Book: Guns, Germs and Steel: The Fates of Human Societies by Jared Diamond
Posted in Member Reviews on March 15, 2002
— Review by Kelly Reed, as printed in the March 2002 issue of the Mensokie
A Pulitzer prize winning, sweeping, groundbreaking, whirlwind view of human history over the last 13,000 years, Guns, Germs and Steel is a masterful history lesson of mankind and the creation, and sometimes extermination of civilizations. A central theme throughout the book is the attempt to answer the question, “Why did history unfold differently on different continents?” Most people know that food production began in the Fertile Crescent, but why there and not in the Americas or elsewhere? How did the Spanish conquistador Francisco Pizarro, with 168 Spanish soldiers, overthrow the Inca Empire of millions and kill Atahuallpa, the Inca emperor, while 80,000 Inca soldiers surrounded him? Or, why didn’t American germs kill European invaders instead of the other way around?

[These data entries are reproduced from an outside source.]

-- ==== Sys2Proof/Laws/State.lean ====
section
/-! SUPPORT. Each field after each update of State. -/

namespace Sys2Proof.Machine

variable (s : State)

@[simp] theorem State.setMt_mt (m : Vector Word 624) : (s.setMt m).mt = m := rfl
@[simp] theorem State.setMt_index (m : Vector Word 624) : (s.setMt m).index = s.index := rfl
@[simp] theorem State.setMt_seeded (m : Vector Word 624) : (s.setMt m).seeded = s.seeded := rfl
@[simp] theorem State.setMt_stickyErr (m : Vector Word 624) : (s.setMt m).stickyErr = s.stickyErr := rfl
@[simp] theorem State.setMt_rsp (m : Vector Word 624) : (s.setMt m).rsp = s.rsp := rfl
@[simp] theorem State.setMt_inputs (m : Vector Word 624) : (s.setMt m).inputs = s.inputs := rfl
@[simp] theorem State.setMt_offered (m : Vector Word 624) : (s.setMt m).offered = s.offered := rfl
@[simp] theorem State.setMt_taken (m : Vector Word 624) : (s.setMt m).taken = s.taken := rfl
@[simp] theorem State.setMt_freeCount (m : Vector Word 624) : (s.setMt m).freeCount = s.freeCount := rfl

@[simp] theorem State.setIndex_mt (i : Nat) : (s.setIndex i).mt = s.mt := rfl
@[simp] theorem State.setIndex_index (i : Nat) : (s.setIndex i).index = Fin.ofNat 625 i := rfl
@[simp] theorem State.setIndex_seeded (i : Nat) : (s.setIndex i).seeded = s.seeded := rfl
@[simp] theorem State.setIndex_stickyErr (i : Nat) : (s.setIndex i).stickyErr = s.stickyErr := rfl
@[simp] theorem State.setIndex_rsp (i : Nat) : (s.setIndex i).rsp = s.rsp := rfl
@[simp] theorem State.setIndex_inputs (i : Nat) : (s.setIndex i).inputs = s.inputs := rfl
@[simp] theorem State.setIndex_offered (i : Nat) : (s.setIndex i).offered = s.offered := rfl
@[simp] theorem State.setIndex_taken (i : Nat) : (s.setIndex i).taken = s.taken := rfl
@[simp] theorem State.setIndex_freeCount (i : Nat) : (s.setIndex i).freeCount = s.freeCount := rfl

@[simp] theorem State.setSeeded_mt : s.setSeeded.mt = s.mt := rfl
@[simp] theorem State.setSeeded_index : s.setSeeded.index = s.index := rfl
@[simp] theorem State.setSeeded_seeded : s.setSeeded.seeded = true := rfl
@[simp] theorem State.setSeeded_stickyErr : s.setSeeded.stickyErr = s.stickyErr := rfl
@[simp] theorem State.setSeeded_rsp : s.setSeeded.rsp = s.rsp := rfl
@[simp] theorem State.setSeeded_inputs : s.setSeeded.inputs = s.inputs := rfl
@[simp] theorem State.setSeeded_offered : s.setSeeded.offered = s.offered := rfl
@[simp] theorem State.setSeeded_taken : s.setSeeded.taken = s.taken := rfl
@[simp] theorem State.setSeeded_freeCount : s.setSeeded.freeCount = s.freeCount := rfl

@[simp] theorem State.setStickyErr_mt : s.setStickyErr.mt = s.mt := rfl
@[simp] theorem State.setStickyErr_index : s.setStickyErr.index = s.index := rfl
@[simp] theorem State.setStickyErr_seeded : s.setStickyErr.seeded = s.seeded := rfl
@[simp] theorem State.setStickyErr_stickyErr : s.setStickyErr.stickyErr = true := rfl
@[simp] theorem State.setStickyErr_rsp : s.setStickyErr.rsp = s.rsp := rfl
@[simp] theorem State.setStickyErr_inputs : s.setStickyErr.inputs = s.inputs := rfl
@[simp] theorem State.setStickyErr_offered : s.setStickyErr.offered = s.offered := rfl
@[simp] theorem State.setStickyErr_taken : s.setStickyErr.taken = s.taken := rfl
@[simp] theorem State.setStickyErr_freeCount : s.setStickyErr.freeCount = s.freeCount := rfl

@[simp] theorem State.respond_mt (c : BitVec 2) (d : DWord) : (s.respond c d).mt = s.mt := rfl
@[simp] theorem State.respond_index (c : BitVec 2) (d : DWord) : (s.respond c d).index = s.index := rfl
@[simp] theorem State.respond_seeded (c : BitVec 2) (d : DWord) : (s.respond c d).seeded = s.seeded := rfl
@[simp] theorem State.respond_stickyErr (c : BitVec 2) (d : DWord) : (s.respond c d).stickyErr = s.stickyErr := rfl
@[simp] theorem State.respond_rsp (c : BitVec 2) (d : DWord) : (s.respond c d).rsp = some ⟨c, d⟩ := rfl
@[simp] theorem State.respond_inputs (c : BitVec 2) (d : DWord) : (s.respond c d).inputs = s.inputs := rfl
@[simp] theorem State.respond_offered (c : BitVec 2) (d : DWord) : (s.respond c d).offered = s.offered := rfl
@[simp] theorem State.respond_taken (c : BitVec 2) (d : DWord) : (s.respond c d).taken = s.taken := rfl
@[simp] theorem State.respond_freeCount (c : BitVec 2) (d : DWord) : (s.respond c d).freeCount = s.freeCount := rfl

@[simp] theorem State.pastEdge_mt : s.pastEdge.mt = s.mt := rfl
@[simp] theorem State.pastEdge_index : s.pastEdge.index = s.index := rfl
@[simp] theorem State.pastEdge_seeded : s.pastEdge.seeded = s.seeded := rfl
@[simp] theorem State.pastEdge_stickyErr : s.pastEdge.stickyErr = s.stickyErr := rfl
@[simp] theorem State.pastEdge_rsp : s.pastEdge.rsp = s.rsp := rfl
@[simp] theorem State.pastEdge_inputs : s.pastEdge.inputs = s.inputs.tail := rfl
@[simp] theorem State.pastEdge_offered : s.pastEdge.offered = s.offered := rfl
@[simp] theorem State.pastEdge_taken : s.pastEdge.taken = s.taken := rfl
@[simp] theorem State.pastEdge_freeCount : s.pastEdge.freeCount = s.freeCount := rfl

@[simp] theorem State.noteOffer_mt (p : PortSample) : (s.noteOffer p).mt = s.mt := rfl
@[simp] theorem State.noteOffer_index (p : PortSample) : (s.noteOffer p).index = s.index := rfl
@[simp] theorem State.noteOffer_seeded (p : PortSample) : (s.noteOffer p).seeded = s.seeded := rfl
@[simp] theorem State.noteOffer_stickyErr (p : PortSample) : (s.noteOffer p).stickyErr = s.stickyErr := rfl
@[simp] theorem State.noteOffer_rsp (p : PortSample) : (s.noteOffer p).rsp = s.rsp := rfl
@[simp] theorem State.noteOffer_inputs (p : PortSample) : (s.noteOffer p).inputs = s.inputs := rfl
@[simp] theorem State.noteOffer_offered (p : PortSample) : (s.noteOffer p).offered = if p.cmdValid then addOffer p.cmdWord s.offered else [] := rfl
@[simp] theorem State.noteOffer_taken (p : PortSample) : (s.noteOffer p).taken = s.taken := rfl
@[simp] theorem State.noteOffer_freeCount (p : PortSample) : (s.noteOffer p).freeCount = s.freeCount := rfl

@[simp] theorem State.deliver_mt (r : Response) : (s.deliver r).mt = s.mt := rfl
@[simp] theorem State.deliver_index (r : Response) : (s.deliver r).index = s.index := rfl
@[simp] theorem State.deliver_seeded (r : Response) : (s.deliver r).seeded = s.seeded := rfl
@[simp] theorem State.deliver_stickyErr (r : Response) : (s.deliver r).stickyErr = s.stickyErr := rfl
@[simp] theorem State.deliver_rsp (r : Response) : (s.deliver r).rsp = none := rfl
@[simp] theorem State.deliver_inputs (r : Response) : (s.deliver r).inputs = s.inputs := rfl
@[simp] theorem State.deliver_offered (r : Response) : (s.deliver r).offered = s.offered := rfl
@[simp] theorem State.deliver_taken (r : Response) : (s.deliver r).taken = s.taken ++ [r] := rfl
@[simp] theorem State.deliver_freeCount (r : Response) : (s.deliver r).freeCount = s.freeCount := rfl

@[simp] theorem State.hardReset_mt : s.hardReset.mt = State.reset.mt := rfl
@[simp] theorem State.hardReset_index : s.hardReset.index = State.reset.index := rfl
@[simp] theorem State.hardReset_seeded : s.hardReset.seeded = false := rfl
@[simp] theorem State.hardReset_stickyErr : s.hardReset.stickyErr = false := rfl
@[simp] theorem State.hardReset_rsp : s.hardReset.rsp = none := rfl
@[simp] theorem State.hardReset_inputs : s.hardReset.inputs = s.inputs := rfl
@[simp] theorem State.hardReset_offered : s.hardReset.offered = s.offered := rfl
@[simp] theorem State.hardReset_taken : s.hardReset.taken = s.taken := rfl
@[simp] theorem State.hardReset_freeCount : s.hardReset.freeCount = s.freeCount := rfl

end Sys2Proof.Machine
end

Beginning at the end of the Pleistocene Era and last Ice Age, when village life emerged around 11,000 B.C., Diamond compellingly walks the reader through various continents throughout history and details their significant contributions as a society, as well as the reasons some societies did not make certain contributions.
Guns, Germs and Steel is a broad book covering a lot of ground across many different disciplines: anthropology, epidemiology, linguistics, archeology and technological development. The author skillfully weaves sound and compelling answers to the questions of the fates of human societies and brings the reader a deeper understanding of our own history.